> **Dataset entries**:
----

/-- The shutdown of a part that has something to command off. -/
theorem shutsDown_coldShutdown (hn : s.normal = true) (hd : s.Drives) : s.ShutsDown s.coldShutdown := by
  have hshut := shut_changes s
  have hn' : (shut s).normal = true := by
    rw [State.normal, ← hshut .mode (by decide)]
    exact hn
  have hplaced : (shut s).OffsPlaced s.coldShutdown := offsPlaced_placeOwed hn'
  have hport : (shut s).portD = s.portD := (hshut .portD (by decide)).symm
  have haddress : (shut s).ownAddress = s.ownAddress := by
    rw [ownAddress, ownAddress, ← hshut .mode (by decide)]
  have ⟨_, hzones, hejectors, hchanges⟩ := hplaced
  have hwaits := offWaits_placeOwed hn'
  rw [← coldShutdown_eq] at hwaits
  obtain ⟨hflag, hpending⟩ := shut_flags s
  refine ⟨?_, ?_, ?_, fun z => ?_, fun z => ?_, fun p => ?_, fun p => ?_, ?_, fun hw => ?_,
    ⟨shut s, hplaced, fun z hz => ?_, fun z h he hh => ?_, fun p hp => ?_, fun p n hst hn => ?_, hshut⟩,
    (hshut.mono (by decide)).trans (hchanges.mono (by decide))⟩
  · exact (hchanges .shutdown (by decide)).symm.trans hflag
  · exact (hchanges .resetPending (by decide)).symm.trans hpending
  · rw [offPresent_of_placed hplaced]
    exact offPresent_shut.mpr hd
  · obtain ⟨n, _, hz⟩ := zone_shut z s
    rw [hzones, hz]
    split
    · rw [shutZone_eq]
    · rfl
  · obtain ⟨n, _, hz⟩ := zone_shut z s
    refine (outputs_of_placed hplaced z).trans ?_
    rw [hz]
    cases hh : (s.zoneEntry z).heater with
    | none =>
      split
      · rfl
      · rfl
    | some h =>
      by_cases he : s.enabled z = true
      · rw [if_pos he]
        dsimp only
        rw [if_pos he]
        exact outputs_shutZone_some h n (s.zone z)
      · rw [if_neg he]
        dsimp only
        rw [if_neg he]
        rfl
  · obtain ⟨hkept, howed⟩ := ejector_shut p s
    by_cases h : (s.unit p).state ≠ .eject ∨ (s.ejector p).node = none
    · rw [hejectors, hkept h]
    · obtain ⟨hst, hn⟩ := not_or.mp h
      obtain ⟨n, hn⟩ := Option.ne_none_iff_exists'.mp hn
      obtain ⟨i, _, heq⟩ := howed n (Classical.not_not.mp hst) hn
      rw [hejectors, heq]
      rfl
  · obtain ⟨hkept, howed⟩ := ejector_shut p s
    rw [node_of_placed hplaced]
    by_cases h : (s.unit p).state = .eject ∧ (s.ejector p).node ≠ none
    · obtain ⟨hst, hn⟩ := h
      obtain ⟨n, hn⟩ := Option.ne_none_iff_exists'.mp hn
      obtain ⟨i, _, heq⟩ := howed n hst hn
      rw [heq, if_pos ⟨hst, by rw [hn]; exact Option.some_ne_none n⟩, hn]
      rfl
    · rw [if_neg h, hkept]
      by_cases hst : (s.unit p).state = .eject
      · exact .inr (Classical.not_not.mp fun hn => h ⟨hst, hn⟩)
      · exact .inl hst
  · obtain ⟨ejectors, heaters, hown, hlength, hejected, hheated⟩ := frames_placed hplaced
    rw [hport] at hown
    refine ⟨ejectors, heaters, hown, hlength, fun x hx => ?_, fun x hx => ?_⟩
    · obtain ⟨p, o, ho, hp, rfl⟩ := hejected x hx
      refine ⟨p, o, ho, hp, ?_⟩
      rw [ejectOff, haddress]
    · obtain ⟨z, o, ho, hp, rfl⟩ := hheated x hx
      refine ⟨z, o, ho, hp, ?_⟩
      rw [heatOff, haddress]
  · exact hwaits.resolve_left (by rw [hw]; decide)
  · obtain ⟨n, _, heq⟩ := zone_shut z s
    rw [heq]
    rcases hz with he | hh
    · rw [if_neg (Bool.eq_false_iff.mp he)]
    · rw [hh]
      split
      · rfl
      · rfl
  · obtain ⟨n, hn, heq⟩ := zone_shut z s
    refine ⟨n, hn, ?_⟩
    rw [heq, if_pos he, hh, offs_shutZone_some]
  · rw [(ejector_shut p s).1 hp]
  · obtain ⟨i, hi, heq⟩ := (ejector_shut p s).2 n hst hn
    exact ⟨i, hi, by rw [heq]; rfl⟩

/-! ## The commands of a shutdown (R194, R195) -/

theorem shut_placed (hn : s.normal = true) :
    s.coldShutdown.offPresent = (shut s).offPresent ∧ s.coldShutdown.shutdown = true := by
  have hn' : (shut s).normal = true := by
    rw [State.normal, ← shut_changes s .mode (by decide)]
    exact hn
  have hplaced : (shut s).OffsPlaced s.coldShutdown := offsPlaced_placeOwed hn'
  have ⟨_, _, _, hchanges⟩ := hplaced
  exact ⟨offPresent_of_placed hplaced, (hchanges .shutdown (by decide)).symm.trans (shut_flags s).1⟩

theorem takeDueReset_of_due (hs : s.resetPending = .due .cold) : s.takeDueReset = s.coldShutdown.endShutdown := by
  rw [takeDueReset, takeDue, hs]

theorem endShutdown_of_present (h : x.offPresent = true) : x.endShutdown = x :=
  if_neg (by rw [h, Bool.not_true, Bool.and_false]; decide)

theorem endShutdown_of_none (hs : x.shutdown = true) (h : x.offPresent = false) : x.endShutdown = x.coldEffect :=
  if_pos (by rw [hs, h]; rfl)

----

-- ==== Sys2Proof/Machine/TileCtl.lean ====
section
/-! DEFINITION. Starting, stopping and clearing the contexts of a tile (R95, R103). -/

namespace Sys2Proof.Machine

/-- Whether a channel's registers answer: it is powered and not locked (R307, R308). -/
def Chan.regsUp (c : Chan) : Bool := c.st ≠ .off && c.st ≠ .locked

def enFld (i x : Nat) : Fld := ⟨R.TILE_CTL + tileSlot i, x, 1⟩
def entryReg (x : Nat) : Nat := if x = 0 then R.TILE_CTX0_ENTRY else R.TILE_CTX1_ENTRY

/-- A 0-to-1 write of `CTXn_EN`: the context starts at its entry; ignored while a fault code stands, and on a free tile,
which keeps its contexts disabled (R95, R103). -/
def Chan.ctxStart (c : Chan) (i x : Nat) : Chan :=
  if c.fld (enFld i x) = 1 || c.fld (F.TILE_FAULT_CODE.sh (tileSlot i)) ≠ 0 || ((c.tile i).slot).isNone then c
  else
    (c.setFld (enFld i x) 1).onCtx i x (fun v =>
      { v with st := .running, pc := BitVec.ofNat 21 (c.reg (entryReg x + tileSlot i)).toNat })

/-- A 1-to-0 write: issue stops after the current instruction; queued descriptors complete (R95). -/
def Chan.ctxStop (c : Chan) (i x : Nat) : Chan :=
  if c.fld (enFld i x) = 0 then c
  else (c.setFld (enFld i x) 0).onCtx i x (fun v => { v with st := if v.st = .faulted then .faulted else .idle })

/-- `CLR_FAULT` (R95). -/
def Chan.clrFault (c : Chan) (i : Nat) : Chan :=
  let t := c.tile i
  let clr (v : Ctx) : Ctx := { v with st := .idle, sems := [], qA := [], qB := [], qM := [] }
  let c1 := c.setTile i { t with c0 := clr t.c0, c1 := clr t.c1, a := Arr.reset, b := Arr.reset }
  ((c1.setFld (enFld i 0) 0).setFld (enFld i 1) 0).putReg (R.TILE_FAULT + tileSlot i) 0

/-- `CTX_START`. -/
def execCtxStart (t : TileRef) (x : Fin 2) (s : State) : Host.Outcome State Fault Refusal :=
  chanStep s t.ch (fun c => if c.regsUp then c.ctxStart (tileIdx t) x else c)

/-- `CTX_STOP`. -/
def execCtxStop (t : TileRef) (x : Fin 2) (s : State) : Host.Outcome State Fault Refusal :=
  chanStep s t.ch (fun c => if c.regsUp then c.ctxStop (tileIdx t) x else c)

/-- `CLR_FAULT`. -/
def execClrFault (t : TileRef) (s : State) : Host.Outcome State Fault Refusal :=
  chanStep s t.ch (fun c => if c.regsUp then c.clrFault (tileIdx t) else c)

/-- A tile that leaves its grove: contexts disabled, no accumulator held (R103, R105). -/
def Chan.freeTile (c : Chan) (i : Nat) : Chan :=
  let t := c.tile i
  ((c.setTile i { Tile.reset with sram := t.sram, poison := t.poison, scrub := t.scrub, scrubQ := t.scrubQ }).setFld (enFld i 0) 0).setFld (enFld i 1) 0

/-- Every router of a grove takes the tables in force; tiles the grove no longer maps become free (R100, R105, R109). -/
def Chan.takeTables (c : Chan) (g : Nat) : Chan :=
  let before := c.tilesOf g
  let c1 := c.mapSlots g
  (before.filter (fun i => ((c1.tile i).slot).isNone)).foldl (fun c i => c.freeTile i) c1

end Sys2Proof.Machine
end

----

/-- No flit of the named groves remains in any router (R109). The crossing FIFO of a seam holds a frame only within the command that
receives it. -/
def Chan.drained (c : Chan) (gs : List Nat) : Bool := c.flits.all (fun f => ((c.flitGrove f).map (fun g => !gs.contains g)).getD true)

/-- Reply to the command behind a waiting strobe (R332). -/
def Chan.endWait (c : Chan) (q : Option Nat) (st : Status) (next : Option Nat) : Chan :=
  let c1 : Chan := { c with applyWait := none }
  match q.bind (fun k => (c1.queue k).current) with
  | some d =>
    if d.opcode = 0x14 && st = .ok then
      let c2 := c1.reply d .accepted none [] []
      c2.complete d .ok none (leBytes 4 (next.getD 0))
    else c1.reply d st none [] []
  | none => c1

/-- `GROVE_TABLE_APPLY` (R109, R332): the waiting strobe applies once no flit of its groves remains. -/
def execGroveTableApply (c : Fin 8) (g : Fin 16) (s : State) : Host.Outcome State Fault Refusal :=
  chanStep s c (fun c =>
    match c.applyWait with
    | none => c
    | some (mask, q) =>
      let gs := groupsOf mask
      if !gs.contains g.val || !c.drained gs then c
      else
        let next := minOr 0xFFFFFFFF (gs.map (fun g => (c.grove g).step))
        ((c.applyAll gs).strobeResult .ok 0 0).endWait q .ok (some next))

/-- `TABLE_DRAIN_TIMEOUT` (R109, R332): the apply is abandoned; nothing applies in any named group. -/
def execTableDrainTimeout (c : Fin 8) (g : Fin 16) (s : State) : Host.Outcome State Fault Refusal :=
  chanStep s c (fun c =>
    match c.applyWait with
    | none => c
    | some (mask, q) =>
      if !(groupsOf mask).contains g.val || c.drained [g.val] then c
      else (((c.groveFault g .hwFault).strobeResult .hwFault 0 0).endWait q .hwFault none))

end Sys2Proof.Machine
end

----

Every line of the data above that includes "ownAddress" should be listed.

  have haddress : (shut s).ownAddress = s.ownAddress := by
    rw [ownAddress, ownAddress, ← hshut .mode (by decide)]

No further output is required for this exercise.